**YOUR INSTRUCTIONS:**
Find the line in the entries below that contains "fun s nnn =>". Repeat it exactly, and every line after it through the line that contains "simp [flagByte, carryFlag]".

**GIVEN INFORMATION:**
/-- Settles O18: the write of PC reduces the sum modulo 4096. -/
theorem jpV0AddsV0 : Obligations.JpV0AddsV0 :=
  fun s nnn => ⟨_, exec_jpV0 nnn s, rfl, addrPlusByte_toNat nnn (s.getV 0), by simp⟩

end Sys2Proof
end

section
/-! PROOF. The flags of 8XY4 to 8XYE as arithmetic, and the two ways an instruction of 41_alu.md ends: a write of Vx, or a write of VF and then Vx. -/

namespace Sys2Proof.Machine

variable (a b : Byte)

/-! ### The flags as values of VF -/

theorem flagByte_carryFlag : flagByte (carryFlag a b) = if a.toNat + b.toNat > 255 then 1#8 else 0#8 := by
  simp [flagByte, carryFlag]

theorem flagByte_noBorrowFlag : flagByte (noBorrowFlag a b) = if a.toNat < b.toNat then 0#8 else 1#8 := by
  by_cases h : a.toNat < b.toNat <;> simp [flagByte, noBorrowFlag, h]

theorem toNat_flagByte_getLsbD (k : Nat) : (flagByte (a.getLsbD k)).toNat = a.toNat / 2 ^ k % 2 := by
  have hbit : a.getLsbD k = decide (a.toNat / 2 ^ k % 2 = 1) := Nat.testBit_eq_decide_div_mod_eq
  obtain h | h := Nat.mod_two_eq_zero_or_one (a.toNat / 2 ^ k) <;> simp [flagByte, hbit, h]

theorem toNat_flagByte_shrFlag : (flagByte (shrFlag a)).toNat = a.toNat % 2 := by
  rw [shrFlag, toNat_flagByte_getLsbD, pow_zero, Nat.div_one]

theorem toNat_flagByte_shlFlag : (flagByte (shlFlag a)).toNat = a.toNat / 128 := by
  have hbit : (flagByte (shlFlag a)).toNat = a.toNat / 128 % 2 := toNat_flagByte_getLsbD a 7
  omega

theorem flagByte_shrFlag : flagByte (shrFlag a) = a &&& 1#8 := by
  apply BitVec.eq_of_toNat_eq
  rw [toNat_flagByte_shrFlag, BitVec.toNat_and, BitVec.toNat_ofNat, Nat.and_one_is_mod]

theorem flagByte_shlFlag : flagByte (shlFlag a) = a >>> 7 := by
  apply BitVec.eq_of_toNat_eq
  rw [toNat_flagByte_shlFlag, BitVec.toNat_ushiftRight, Nat.shiftRight_eq_div_pow]

/-- The difference of two bytes is the exact one, reduced to 0 to 255 (41_alu.md R74, R76). -/
theorem toNat_byte_sub : ((a - b).toNat : Int) = ((a.toNat : Int) - b.toNat) % 256 := by
  rw [BitVec.toNat_sub]
  omega

end Sys2Proof.Machine

namespace Sys2Proof

open Sys2Proof.Machine

variable (s : State) (x y : RegIdx) (nn : Byte)

/-! ### What each instruction does -/

theorem exec_ldImm : exec (.ldImm x nn) s = executed (s.setV x nn) := rfl

theorem exec_addImm : exec (.addImm x nn) s = executed (s.setV x (s.getV x + nn)) := rfl

theorem exec_ldReg : exec (.ldReg x y) s = executed (s.setV x (s.getV y)) := rfl

theorem exec_orReg : exec (.orReg x y) s = executed (s.setV x (s.getV x ||| s.getV y)) := rfl

theorem exec_andReg : exec (.andReg x y) s = executed (s.setV x (s.getV x &&& s.getV y)) := rfl

theorem exec_xorReg : exec (.xorReg x y) s = executed (s.setV x (s.getV x ^^^ s.getV y)) := rfl

theorem exec_addReg : exec (.addReg x y) s
    = executed (s.writeFlagged x (s.getV x + s.getV y) (carryFlag (s.getV x) (s.getV y))) := rfl

theorem exec_subReg : exec (.subReg x y) s
    = executed (s.writeFlagged x (s.getV x - s.getV y) (noBorrowFlag (s.getV x) (s.getV y))) := rfl

theorem exec_shr : exec (.shr x y) s = executed (s.writeFlagged x (s.getV x >>> 1) (shrFlag (s.getV x))) := rfl

theorem exec_subn : exec (.subn x y) s
    = executed (s.writeFlagged x (s.getV y - s.getV x) (noBorrowFlag (s.getV y) (s.getV x))) := rfl

theorem exec_shl : exec (.shl x y) s = executed (s.writeFlagged x (s.getV x <<< 1) (shlFlag (s.getV x))) := rfl

theorem exec_rnd : exec (.rnd x nn) s = executed (s.countDraw.setV x (s.nextDraw &&& nn)) := rfl

/-! ### The two endings -/

variable {s x} {i : Instr} {a b flag : Byte} {f : Bool}

/-- An instruction that ends by writing Vx completes and changes nothing else. -/
theorem next_of_exec_setV (h : exec i s = executed (s.setV x b)) :
    ∃ t, exec i s = .next t ∧ t.status = .executed
      ∧ t.getV x = b ∧ regsExcept [x] s t ∧ unchangedExcept [.v] s t :=
  ⟨_, h, rfl, by simp, regsExcept_setV s x b, by simp⟩

/-- An instruction that ends by `WriteFlagged` completes with Vx the result and, for x other than F, VF the flag, and changes nothing else (41_alu.md R66). -/
theorem next_of_exec_writeFlagged (h : exec i s = executed (s.writeFlagged x b f)) :
    ∃ t, exec i s = .next t ∧ t.status = .executed
      ∧ t.getV x = b ∧ (x ≠ 15 → t.getV 15 = flagByte f)
      ∧ regsExcept [x, 15] s t ∧ unchangedExcept [.v] s t := by
  refine ⟨_, h, rfl, ?_, fun hx => ?_, regsExcept_writeFlagged s x b f, by simp⟩
  · simp [State.getV_writeFlagged]
  · simp [State.getV_writeFlagged, hx.symm]

/-- The register file `WriteFlagged` ends with, for every x, F too (41_alu.md R66). -/
theorem registers_of_exec_writeFlagged (h : exec i s = executed (s.writeFlagged x b f)) (hf : flagByte f = flag) :
    ∃ t, exec i s = .next t ∧ t.v = (s.v.set 15 flag).set x.val b ∧ unchangedExcept [.v] s t := by
  subst hf
  exact ⟨_, h, rfl, by simp⟩

/-- Both subtractions, `a` the minuend and `b` the subtrahend (41_alu.md R74, R76). -/
theorem next_of_exec_sub (h : exec i s = executed (s.writeFlagged x (a - b) (noBorrowFlag a b))) :
    ∃ t, exec i s = .next t ∧ t.status = .executed
      ∧ ((t.getV x).toNat : Int) = ((a.toNat : Int) - b.toNat) % 256
      ∧ (x ≠ 15 → t.getV 15 = if a.toNat < b.toNat then 0#8 else 1#8)
      ∧ regsExcept [x, 15] s t ∧ unchangedExcept [.v] s t := by
  obtain ⟨t, he, hstatus, hres, hflag, hframe⟩ := next_of_exec_writeFlagged h
  rw [← toNat_byte_sub, ← flagByte_noBorrowFlag]
  exact ⟨t, he, hstatus, by rw [hres], hflag, hframe⟩

/-- Both shifts: the result and the flag as the numbers they are (41_alu.md R75, R77). -/
theorem next_of_exec_shift {result bit : Nat} (h : exec i s = executed (s.writeFlagged x b f))
    (hb : b.toNat = result) (hf : (flagByte f).toNat = bit) :
    ∃ t, exec i s = .next t ∧ t.status = .executed
      ∧ (t.getV x).toNat = result ∧ (x ≠ 15 → (t.getV 15).toNat = bit)
      ∧ regsExcept [x, 15] s t ∧ unchangedExcept [.v] s t := by
  obtain ⟨t, he, hstatus, hres, hflag, hframe⟩ := next_of_exec_writeFlagged h
  exact ⟨t, he, hstatus, by rw [hres, hb], fun hx => by rw [hflag hx, hf], hframe⟩

end Sys2Proof
end

section
/-! PROOF. The statements of the family 41_alu.md. -/

namespace Sys2Proof

open Sys2Proof.Machine

/-- Settles O24: all five end by `WriteFlagged`; the flag of each is the value the statement names. -/
theorem flagIsWrittenBeforeTheResult : Obligations.FlagIsWrittenBeforeTheResult := by
  intro s x y i result flag hi
  simp only [List.mem_cons, List.not_mem_nil, or_false, Prod.mk.injEq] at hi
  obtain ⟨rfl, rfl, rfl⟩ | ⟨rfl, rfl, rfl⟩ | ⟨rfl, rfl, rfl⟩ | ⟨rfl, rfl, rfl⟩ | ⟨rfl, rfl, rfl⟩ := hi
  · exact registers_of_exec_writeFlagged (exec_addReg s x y) (flagByte_carryFlag _ _)
  · exact registers_of_exec_writeFlagged (exec_subReg s x y) (flagByte_noBorrowFlag _ _)
  · exact registers_of_exec_writeFlagged (exec_shr s x y) (flagByte_shrFlag _)
  · exact registers_of_exec_writeFlagged (exec_subn s x y) (flagByte_noBorrowFlag _ _)
  · exact registers_of_exec_writeFlagged (exec_shl s x y) (flagByte_shlFlag _)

**FINISHED TASK:**
  fun s nnn => ⟨_, exec_jpV0 nnn s, rfl, addrPlusByte_toNat nnn (s.getV 0), by simp⟩

end Sys2Proof
end

section
/-! PROOF. The flags of 8XY4 to 8XYE as arithmetic, and the two ways an instruction of 41_alu.md ends: a write of Vx, or a write of VF and then Vx. -/

namespace Sys2Proof.Machine

variable (a b : Byte)

/-! ### The flags as values of VF -/

theorem flagByte_carryFlag : flagByte (carryFlag a b) = if a.toNat + b.toNat > 255 then 1#8 else 0#8 := by
  simp [flagByte, carryFlag]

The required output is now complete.